Virunga National Park is home to the critically endangered mountain gorilla.

African Wildlife Foundation commends World Wildlife Fund and others for pressuring Soco International to abandon its oil plans in Africa’s oldest park

In a surprise move, British oil company Soco International has abandoned plans to drill for oil in the Democratic Republic of Congo’s Virunga National Park, a World Heritage Site and home to the critically endangered mountain gorilla. After an international outcry; protests from high-profile individuals, including Archbishop Desmond Tutu and Richard Branson; and legal mediation with the World Wildlife Fund, Soco has agreed not to undertake any exploratory or other drilling in Virunga National Park. Conservationists had noted oil activities would jeopardize the park’s world heritage status and negatively impact the estimated 200 mountain gorillas that live there.
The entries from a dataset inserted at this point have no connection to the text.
-- ==== Sys2Proof/Machine/Numbers.lean ====
section
/-! DEFINITION. Number formats and the arithmetic rules of every engine: values are exact (a sign, an
integer mantissa and a power of two) until one rounding to nearest, ties to even (R81 to R99). -/
namespace Sys2Proof.Machine

/-- A number as the formats hold it: NaN and infinity with their sign, or ± m × 2^e. -/
inductive Num where
  | nan (neg : Bool)
  | inf (neg : Bool)
  | fin (neg : Bool) (m : Nat) (e : Int)
  deriving DecidableEq, Repr

/-- The special encodings of a float format (R84). -/
inductive Specials where
  /-- exponent all ones: infinity when the mantissa is zero, else NaN -/
  | ieee
  /-- no infinity; NaN is all ones below the sign -/
  | nanOnly
  /-- every encoding is finite -/
  | none
  deriving DecidableEq, Repr

/-- A float format: exponent and mantissa widths and bias (R83), special encodings (R84), whether
it is wide (R88), and how many ignored bits lie below it in its container (R82). -/
structure Fmt where
  ebits : Nat
  mbits : Nat
  bias : Nat
  specials : Specials
  wide : Bool
  shift : Nat := 0
  deriving DecidableEq, Repr

def Fmt.fp64 : Fmt := ⟨11, 52, 1023, .ieee, true, 0⟩
def Fmt.fp32 : Fmt := ⟨8, 23, 127, .ieee, true, 0⟩
def Fmt.e8m10 : Fmt := ⟨8, 10, 127, .ieee, true, 13⟩
def Fmt.bf16 : Fmt := ⟨8, 7, 127, .ieee, true, 0⟩
def Fmt.fp16 : Fmt := ⟨5, 10, 15, .ieee, true, 0⟩
def Fmt.e5m2 : Fmt := ⟨5, 2, 15, .ieee, false, 0⟩
def Fmt.e4m3 : Fmt := ⟨4, 3, 7, .nanOnly, false, 0⟩
def Fmt.e3m2 : Fmt := ⟨3, 2, 3, .none, false, 0⟩
def Fmt.e2m3 : Fmt := ⟨2, 3, 1, .none, false, 0⟩
def Fmt.e2m1 : Fmt := ⟨2, 1, 1, .none, false, 0⟩

/-- Any number type a conversion names: a float format, a two's complement or unsigned integer of
a width, or e8m0. -/
inductive NumType where
  | float (f : Fmt)
  | int (signed : Bool) (w : Nat)
  | e8m0
  deriving DecidableEq, Repr

/-- The element formats by code (R81); codes Dh to Fh are reserved. -/
def elemType : Nat → Option NumType
  | 0 => some (.float .fp64) | 1 => some (.float .fp32) | 2 => some (.float .e8m10)
  | 3 => some (.float .bf16) | 4 => some (.float .fp16) | 5 => some (.float .e5m2)
  | 6 => some (.float .e4m3) | 7 => some (.float .e3m2) | 8 => some (.float .e2m3)
  | 9 => some (.float .e2m1) | 10 => some (.int true 8) | 11 => some (.int true 4)
  | 12 => some .e8m0
  | _ => none

/-- Storage bits of an element format (R81, R82): a container, or half a byte. -/
def elemBits : Nat → Nat
  | 0 => 64 | 1 => 32 | 2 => 32 | 3 => 16 | 4 => 16 | 9 => 4 | 11 => 4 | _ => 8

/-- The scalar operand types by TYPE (R61). -/
def scalarType : Nat → Option NumType
  | 0 => some (.int true 32) | 1 => some (.int false 32) | 2 => some (.int true 64)
  | 3 => some (.int false 64) | 4 => some (.float .fp32) | 5 => some (.float .fp64)
  | _ => none

/-! ### Flags (R93) -/

/-- INVALID, OVERFLOW, SUBFLUSH, DIVZERO at bits 0 to 3 (R93). -/
abbrev Flags := BitVec 4
def fInvalid : Flags := 1
def fOverflow : Flags := 2
def fSubflush : Flags := 4
def fDivzero : Flags := 8

/-! ### Float encodings -/

/-- Width of the bits the format occupies. -/
def Fmt.width (f : Fmt) : Nat := 1 + f.ebits + f.mbits
/-- The exponent field of all ones. -/
def Fmt.emaxField (f : Fmt) : Nat := 2 ^ f.ebits - 1
/-- Exponent of the lowest mantissa bit of a subnormal. -/
def Fmt.qmin (f : Fmt) : Int := 1 - (f.bias : Int) - f.mbits
/-- The largest finite encoding without its sign (R84). -/
def Fmt.maxFinite (f : Fmt) : Nat :=
  match f.specials with
  | .ieee => f.emaxField <<< f.mbits - 1
  | .nanOnly => 2 ^ (f.ebits + f.mbits) - 2
  | .none => 2 ^ (f.ebits + f.mbits) - 1
/-- The canonical NaN without its sign; the largest finite value where the format has none (R84, R85,
R88 class C). -/
def Fmt.canonNan (f : Fmt) : Nat :=
  match f.specials with
  | .ieee => f.emaxField <<< f.mbits + 2 ^ (f.mbits - 1)
  | .nanOnly => 2 ^ (f.ebits + f.mbits) - 1
  | .none => f.maxFinite
/-- Put a sign on an encoding and the encoding into its container (R82). -/
def Fmt.pack (f : Fmt) (neg : Bool) (x : Nat) : Nat := (b2n neg <<< (f.ebits + f.mbits) + x) <<< f.shift

/-- The value of a container (R82, R83, R84). -/
def Fmt.decode (f : Fmt) (c : Nat) : Num :=
  let x := field c f.shift f.width
  let neg := x.testBit (f.ebits + f.mbits)
  let ef := field x f.mbits f.ebits
  let m := x % 2 ^ f.mbits
  if f.specials = .ieee ∧ ef = f.emaxField then (if m = 0 then .inf neg else .nan neg)
  else if f.specials = .nanOnly ∧ x % 2 ^ (f.ebits + f.mbits) = 2 ^ (f.ebits + f.mbits) - 1 then .nan neg
  else if ef = 0 then .fin neg m f.qmin
  else .fin neg (m + 2 ^ f.mbits) (f.qmin + (ef : Int) - 1)

/-- Whether a container holds a subnormal value of the format. -/
def Fmt.isSubnormal (f : Fmt) (c : Nat) : Bool :=
  let x := field c f.shift f.width
  field x f.mbits f.ebits = 0 && x % 2 ^ f.mbits ≠ 0

/-- FLUSH acts on fp64, fp32, e8m10, bf16 and fp16 (R92). -/
def Fmt.flushable (f : Fmt) : Bool := f.wide

/-- Read an operand: the value, with FLUSH replacing a subnormal by zero of its sign (R92). -/
def Fmt.read (f : Fmt) (flush : Bool) (c : Nat) : Num × Flags :=
  if flush && f.flushable && f.isSubnormal c then
    (match f.decode c with | .fin neg _ _ => (.fin neg 0 0, fSubflush) | x => (x, 0))
  else (f.decode c, 0)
The mountain gorilla is one of Africa’s four great apes and currently critically endangered, with fewer than 900 remaining in the world.

“We are talking about one of the most biologically diverse areas in the world, but also a region that is extremely unstable due to ongoing human conflict,” says Kathleen Fitzgerald, African Wildlife Foundation’s (AWF’s) vice president of conservation strategy, who praised the decision as not only the right thing to do but also the responsible way to do business. “To drill for oil in this park would not only threaten wildlife and negatively impact the ecosystem, but also bring further disruption to a volatile area.”
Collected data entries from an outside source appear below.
/-! ### The write buffer (R160) -/

/-- The kernel and landing of a group, for its moored ways. -/
def State.landingOf (s : State) (gk : Nat) : Option (Nat × Nat) := (s.group? gk).map fun g => (g.kernel, g.landing)
def State.entryInfo (s : State) (cl : Nat) (e : WbEntry) : AllocInfo :=
  s.allocInfo cl e.hint ((e.owners.head?).bind fun o => s.landingOf o.1)
/-- The lowest byte an entry writes (R224). -/
def WbEntry.first (e : WbEntry) : Nat := 32 * e.sector + (((List.range 32).find? fun i => e.mask.toNat.testBit i).getD 0)

/-- Perform a sector write that leaves the buffer: none where the home answers RETRY. A register sees each
store the entry holds as one access of its own width (R457, log 39). What cannot be reached is discarded
(R14). -/
def State.wbPerform (s : State) (cl : Nat) (e : WbEntry) : Option State :=
  let a := 32 * e.sector
  let mask := e.mask.toNat
  let data := e.data.toNat
  let part := s.clusterPart cl
  let runs := fun (f : State → Nat → Bytes → State) =>
    (maskRuns mask 32).foldl (fun s (o, k) => f s (a + o) (toLE k (field data (8 * o) (8 * k)))) s
  if !s.clusterReaches cl a then some s
  else match window a with
  | .regs _ => some (e.parts.foldl (fun (s : State) (o, w) => s.writeAt .node (some part) (a + o) w (field data (8 * o) (8 * w))) s)
  | .companion off => some (runs fun s x b => s.send (.companionWrite (off + (x - a)) b))
  | .host port off => some (runs fun s x b => s.hostWrite part port (off + (x - a)) b e.translated)
  | .net off =>
    let k := ((e.owners.head?).bind fun o => (s.group? o.1).map fun g => g.kernel).getD 0
    some ((s.updateRemote cl a mask data 32).windowPut (clusterDie cl) off mask data 32 (.store k e.owners e.first) none)
  | .reserved => some s
  | _ => match s.keyAddr a with
    | none => some s
    | some k => s.clusterWrite cl (lineOf k) (mask <<< (k % 128)) (data <<< (8 * (k % 128))) (s.entryInfo cl e) e.uncached

/-- A buffered sector with an uncorrectable error is written to memory poisoned (R365); at an address that is no
memory it is discarded (DESIGN CHOICE, log 162). -/
def State.wbLost (s : State) (cl : Nat) (e : WbEntry) : Option State :=
  match s.keyAddr (32 * e.sector) with
  | none => some s
  | some k => (s.clusterWrite cl (lineOf k) ((2 ^ 32 - 1) <<< (k % 128)) 0 (s.entryInfo cl e) true).map fun s => s.dramPoison k

/-- Drain the oldest entry. -/
def State.drainOne (s : State) (cl : Nat) : Option State :=
  match (s.cluster cl).wb with
  | [] => some s
  | e :: r =>
    let (s, bad) := s.meetArrays .writeBuffer cl 3 fun x => x = e.sector
    let s := s.modCluster cl fun c => { c with wb := r }
    if bad.isEmpty then s.wbPerform cl e else s.wbLost cl e

/-- Drain the oldest `n` entries: none where one meets RETRY. -/
def State.drainN : Nat → State → Nat → Option State
  | 0, s, _ => some s
  | n + 1, s, cl => (s.drainOne cl).bind fun s => s.drainN n cl

/-- Drain every entry up to the last one that satisfies `p`. -/
def State.drainThrough (s : State) (cl : Nat) (p : WbEntry → Bool) : Option State :=
  let n := ((s.cluster cl).wb.zipIdx).foldl (fun n (e, i) => if p e then i + 1 else n) 0
  s.drainN n cl

/-- Drain what a release or fence of a group covers. -/
def State.drainGroup (s : State) (gk : Nat) : Option State :=
  s.drainThrough (gcluster gk) fun e => e.owners.any fun o => o.1 = gk
/-- Drain what lies before a request for a line, named by its location. -/
def State.drainLine (s : State) (cl line : Nat) : Option State := s.drainThrough cl fun e => 32 * e.sector / 128 * 128 = line
/-- Drain a cluster's whole buffer. -/
def State.drainAll (s : State) (cl : Nat) : Option State := s.drainN (s.cluster cl).wb.length cl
Though the news out of Virunga is to be celebrated, Fitzgerald warns other national parks and reserves on the continent are facing similar threats.

“Many African countries are being courted by extractive companies that want access to their natural resources, and in some cases governments are granting concessions inside or alongside protected areas,” Fitzgerald explains. “Mining and other extractive industries are inevitable and even necessary for supporting socioeconomic development, but where and how these activities take place should be carefully weighed against the possible impacts they could have on wildlife and people. African Wildlife Foundation believes a concession to extract a resource or build certain types of infrastructure should not be granted if it endangers a significant wildlife population, threatens to disrupt the ecosystem services on which both people and wildlife depend, or if another type of enterprise—ecotourism for example—could bring more benefits to the area.”
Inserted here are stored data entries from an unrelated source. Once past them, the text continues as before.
-- ==== Sys2Proof/Machine/Mem.lean ====
section
/-! DEFINITION. MEM loads, stores and prefetch (R66, R155 to R163) and MEM atomics (R219 to R221). -/
namespace Sys2Proof.Machine

/-! ### Operands -/

/-- A MEM access: RI form, TYPE zero, SCOPE zero, HINT defined. -/
def memSig (w : Fields) (rd : Opnd) : Sig :=
  { legal := w.ty = 0 && w.ri && w.scope = 0 && w.hint ≠ 3, rd := rd, rs1 := if w.space then .r else .p }

/-- The virtual address of a lane's access: the pair RS1 plus IMM24, modulo 2^64 (R66). -/
def Group.memAddr (g : Group) (w : Fields) (l : Nat) : Nat := wrap 64 ((g.pair l w.rs1.toNat : Int) + w.imm)
/-- The scratchpad offset of a lane's access: register RS1 plus IMM24, modulo 2^32. -/
def Group.memOff (g : Group) (w : Fields) (l : Nat) : Nat := wrap 32 ((g.reg l w.rs1.toNat : Int) + w.imm)

/-- A lane fault: the value of the lowest faulting lane and the mask of the faulting lanes. -/
def laneFault (code : Nat) (at_ : Nat → Nat) (bad : List Nat) : Option FaultInfo :=
  match bad with
  | [] => none
  | l :: _ => some { code := code, arg0 := at_ l, arg1 := maskOf bad }

/-- MISALIGNED, then SCRATCH_RANGE (R66). -/
def spadCheck (g : Group) (w : Fields) (n size : Nat) : Option FaultInfo :=
  let off := g.memOff w
  (laneFault 0x10C off (g.lanes.filter fun l => off l % n ≠ 0)).orElse fun _ =>
    laneFault 0x10D off (g.lanes.filter fun l => off l + n > size)
def alignCheck (g : Group) (w : Fields) (n : Nat) : Option FaultInfo :=
  laneFault 0x10C (g.memAddr w) (g.lanes.filter fun l => g.memAddr w l % n ≠ 0)

/-- A lane's translated access: its memory type, and whether its request goes out translated. -/
structure LaneXl where
  acc : LaneAccess
  uncached : Bool
  translated : Bool

/-- Translate every active lane's address: the fault with the lowest code, taken from the lowest lane
(R78); a wait where some lane waits; else the accesses in lane order. -/
inductive LanesXl where
  | ok (l : List LaneXl)
  | fault (f : FaultInfo)
  | hold

def State.translateLanes (s : State) (gk : Nat) (g : Group) (kn : Kernel) (w : Fields) (acc : AccessKind) : State × LanesXl :=
  let step := fun (r : State × List LaneXl × Option (FaultInfo × Nat) × Bool) (l : Nat) =>
    let (s, xs, bad, wait) := r
    let va := g.memAddr w l
    match s.translate (gcluster gk) kn va acc (gk, none) with
    | (s, .ok pa pbmt t) =>
      (s, xs ++ [{ acc := { lane := l, va := BitVec.ofNat 64 va, pa := pa, loc := s.location pa }, uncached := pbmt ≠ 0, translated := t }], bad, wait)
    | (s, .fault f) => (s, xs, (match bad with
        | some b => if f.code < b.1.code ∨ (f.code = b.1.code ∧ va < b.2) then some (f, va) else some b
        | none => some (f, va)), wait)
    | (s, .wait) | (s, .busy) => (s, xs, bad, true)
  let (s, xs, bad, wait) := g.lanes.foldl step (s, [], none, false)
  match bad with
  | some (f, _) => (s, .fault f)
  | none => (s, if wait then .hold else .ok xs)

/-! ### Loads -/

/-- One line a load needs: its location (R17) and how it is asked for. -/
structure LineNeed where
  line : Nat
  uncached : Bool
  translated : Bool
  deriving DecidableEq

/-- The lines of a load, without repeats. -/
def lineNeeds (xs : List LaneXl) : List LineNeed :=
  xs.foldl (fun l x =>
    let n := lineOf x.acc.loc
    if l.any fun y => y.line = n then l
    else l ++ [{ line := n, uncached := x.uncached || isRegs n, translated := x.translated }]) []

/-- Look one line up in the L1 and the prefetch side buffer (R155, R163): a hit renews it, or moves it
into the L1. A line in error is dropped, so that it is fetched again (R365).
(DEDUCED, log 116.) -/
def State.l1Lookup (s : State) (cl : Nat) (n : LineNeed) : State × Option LineData :=
  if n.uncached then (s, none)
  else
    let (s, bad) := s.meetArrays .l1 cl 2 fun x => x = n.line
    let s := if bad.isEmpty then s else s.modCluster cl fun c =>
      { c with l1 := c.l1.filter fun x => x.line ≠ n.line, pf := c.pf.filter fun x => x.line ≠ n.line || x.data.isNone }
    let c := s.cluster cl
    match c.l1.find? (fun x => x.line = n.line) with
    | some x => (s.modCluster cl fun c => c.l1Insert x, some x.data)
    | none => match c.pf.find? (fun x => x.line = n.line && x.data.isSome) with
      | some x => (match x.data with
        | some d => (s.modCluster cl fun c => { c with pf := c.pf.filter fun y => y.line ≠ n.line }.l1Insert { line := n.line, data := d }, some d)
        | none => (s, none))
      | none => (s, none)

/-- Issue a load of `n` bytes through the L1. None when a write-buffer drain meets RETRY.
(DEDUCED, log 71.) -/
def State.startLoad (s : State) (gk : Nat) (g : Group) (w : Fields) (word : W64) (n : Nat) (signed : Bool) (xs : List LaneXl) :
    Option State :=
  let cl := gcluster gk
  let (s, got, miss) := (lineNeeds xs).foldl (fun (s, got, miss) x =>
    match s.l1Lookup cl x with
    | (s, some d) => (s, sset x.line d got, miss)
    | (s, none) => (s, got, miss ++ [x])) (s, ([] : Sparse LineData), ([] : List LineNeed))
  let fresh := miss.filter fun x => !(s.cluster cl).inFlight x.line
  let now := if (s.cluster cl).l1size = 0 then 16 - (s.cluster cl).flying else fresh.length
  let ask := fresh.map fun x => (x.line, x.uncached, x.translated)
  ((ask.take now).foldl (fun acc x => acc.bind fun s => s.askMiss cl w.hint (g.kernel, g.landing) x) (some s)).map fun s =>
    let b : LoadBlock := { word := word, rd := w.rd.toNat, bytes := n, signed := signed, lanes := xs.map (·.acc)
                           need := miss.map (·.line), got := got, later := ask.drop now }
    (if miss.isEmpty then s else s.count 0xA068 1 1).loadProgress gk g b

/-- The number of lines a load would ask for. -/
def State.newLines (s : State) (cl : Nat) (xs : List LaneXl) : Nat :=
  let c := s.cluster cl
  ((lineNeeds xs).filter fun x =>
    (x.uncached || !(c.l1.any (fun y => y.line = x.line) || c.pf.any fun y => y.line = x.line && y.data.isSome)) && !c.inFlight x.line).length

/-- A load of `n` bytes into one register, or a pair for 8 bytes (R66, R156 to R158). -/
def State.memLoad (s : State) (id : GroupId) (w : Fields) (op n : Nat) (signed : Bool) : State :=
  let word := w.word 6 op
  s.issue id 6 op w (memSig w (if n = 8 then .p else .r)) false (fun _ => none) (fun _ _ => none) fun s gk g kn =>
    let cl := gcluster gk
    if s.fenced gk g.issued true false then .hold s
    else if w.space then
      (match spadCheck g w n (s.cluster cl).spadSize with
       | some f => .fault s f
       | none => match s.meetScratch cl 0 (g.lanes.map fun l => (g.memOff w l, n)) with
         | (s, some f) => .fault s f
         | (s, none) =>
           let v := fun (l : Nat) =>
             let x := (s.cluster cl).spadRead (g.memOff w l) n
             if signed then wrap 32 (sext (8 * n) x) else x
           .done (s.setGroup gk (g.setActive w.rd.toNat (n = 8) v).next))
    else match alignCheck g w n with
      | some f => .fault s f
      | none => match s.translateLanes gk g kn w 0 with
        | (s, .fault f) => .fault s f
        | (s, .hold) => s.stallIn gk g word
        | (s, .ok xs) =>
          let k := s.newLines cl xs
          let c := s.cluster cl
          if k > 0 ∧ !c.missRoom k ∧ !(c.l1size = 0 && c.flying = 0) then .hold s
          else match s.startLoad gk g w word n signed xs with
            | some s => .done s
            | none => .hold s.retryMet

/-- MEM 01h to 06h. -/
def execMemLd8 (g : GroupId) (w : Fields) (s : State) : Answer := .next (s.memLoad g w 0x01 1 true)
def execMemLd8u (g : GroupId) (w : Fields) (s : State) : Answer := .next (s.memLoad g w 0x02 1 false)
def execMemLd16 (g : GroupId) (w : Fields) (s : State) : Answer := .next (s.memLoad g w 0x03 2 true)
def execMemLd16u (g : GroupId) (w : Fields) (s : State) : Answer := .next (s.memLoad g w 0x04 2 false)
def execMemLd32 (g : GroupId) (w : Fields) (s : State) : Answer := .next (s.memLoad g w 0x05 4 false)
def execMemLd64 (g : GroupId) (w : Fields) (s : State) : Answer := .next (s.memLoad g w 0x06 8 false)

/-! ### Stores -/

/-- The value a lane stores. -/
def Group.storeValue (g : Group) (w : Fields) (n l : Nat) : Nat := g.get l w.rd.toNat (n = 8) % 2 ^ (8 * n)

/-- Whether the buffer has an open or a free entry for every sector of a store (R160). -/
def Cluster.wbRoom (c : Cluster) (xs : List LaneXl) : Bool :=
  let secs := (xs.map fun x => x.acc.loc / 32).eraseDups.filter fun k => !c.wb.any fun e => e.sector = k
  decide (c.wb.length + secs.length ≤ 32)

/-- A store of `n` bytes (R159, R160): not ready while a fill of its line is in flight or the buffer has
no room. -/
def State.memStore (s : State) (id : GroupId) (w : Fields) (op n : Nat) : State :=
  s.issue id 6 op w (memSig w (if n = 8 then .p else .r)) false (fun _ => none) (fun _ _ => none) fun s gk g kn =>
    let cl := gcluster gk
    if s.fenced gk g.issued false true then .hold s
    else if w.space then
      (match spadCheck g w n (s.cluster cl).spadSize with
       | some f => .fault s f
       | none =>
         let s := g.lanes.foldl (fun s l => s.spadStore gk 2 (g.memOff w l) (toLE n (g.storeValue w n l))) s
         .done (s.modGroup gk fun g => g.next))
    else match alignCheck g w n with
      | some f => .fault s f
      | none => match s.translateLanes gk g kn w 1 with
        | (s, .fault f) => .fault s f
        | (s, .hold) => s.stallIn gk g (w.word 6 op)
        | (s, .ok xs) =>
          let c := s.cluster cl
          if xs.any (fun x => c.inFlight (lineOf x.acc.loc)) then .hold s
          else if !c.wbRoom xs then .hold (s.count 0xA068 2 1)
          else
            let c := xs.foldl (fun (c : Cluster) x =>
              let v := g.storeValue w n x.acc.lane
              (c.storeThrough x.acc.loc n v).wbPut x.acc.loc n v (gk, g.issued) w.hint x.uncached x.translated) c
            .done (((s.setCluster cl c).setGroup gk g.next).drainOver 64 cl)

/-- MEM 09h to 0Ch. -/
def execMemSt8 (g : GroupId) (w : Fields) (s : State) : Answer := .next (s.memStore g w 0x09 1)
def execMemSt16 (g : GroupId) (w : Fields) (s : State) : Answer := .next (s.memStore g w 0x0A 2)
def execMemSt32 (g : GroupId) (w : Fields) (s : State) : Answer := .next (s.memStore g w 0x0B 4)
def execMemSt64 (g : GroupId) (w : Fields) (s : State) : Answer := .next (s.memStore g w 0x0C 8)

/-! ### Prefetch (R163) -/

/-- MEM 10h: the lines of the active lanes, each once. A PF behind an acquire of its group that still waits
for earlier reads, or whose translation is on its way, is sent later; its group goes on (R208; log 145). -/
def execMemPf (id : GroupId) (w : Fields) (s : State) : Answer :=
  let sig := memSig w .zero
  .next (s.issue id 6 0x10 w { sig with legal := sig.legal && !w.space } false (fun _ => none) (fun _ _ => none) fun s gk g _ =>
    let vas := (g.lanes.map fun l => g.memAddr w l / 128 * 128).eraseDups
    let one := fun (va : Nat) => ({ group := gk, kernel := g.kernel, landing := g.landing, no := g.issued, hint := w.hint, va := va } : PfWait)
    .done ((vas.foldl (fun s va => s.tryPrefetch (gcluster gk) (one va)) s).modGroup gk fun g => g.next))

/-! ### Atomics: combining the lanes of one address (R221) -/

/-- The exact sum of adder-format operands rounded once, under FLUSH; one operand stays as it is.
(DEDUCED, log 117.) -/
def laneSum (f : Fmt) (flush : Bool) (vs : List Nat) : Nat × Flags :=
  match vs with
  | [v] => (v, 0)
  | _ =>
    let rs := vs.map (f.read flush)
    let (v, fl) := f.finish flush (sumNum (rs.map Prod.fst))
    (v, rs.foldl (fun a r => a ||| r.2) fl)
AWF has submitted letters to courts and governmental authorities in several countries opposing concessions to extractive companies in or near critical protected areas. In Zambia, for example, AWF is opposing the construction of a copper mine in Lower Zambezi National Park, while in South Africa, it is asking the district government to reconsider construction of a proposed coal mine on the boundary of Hluhluwe-iMfolozi-Park.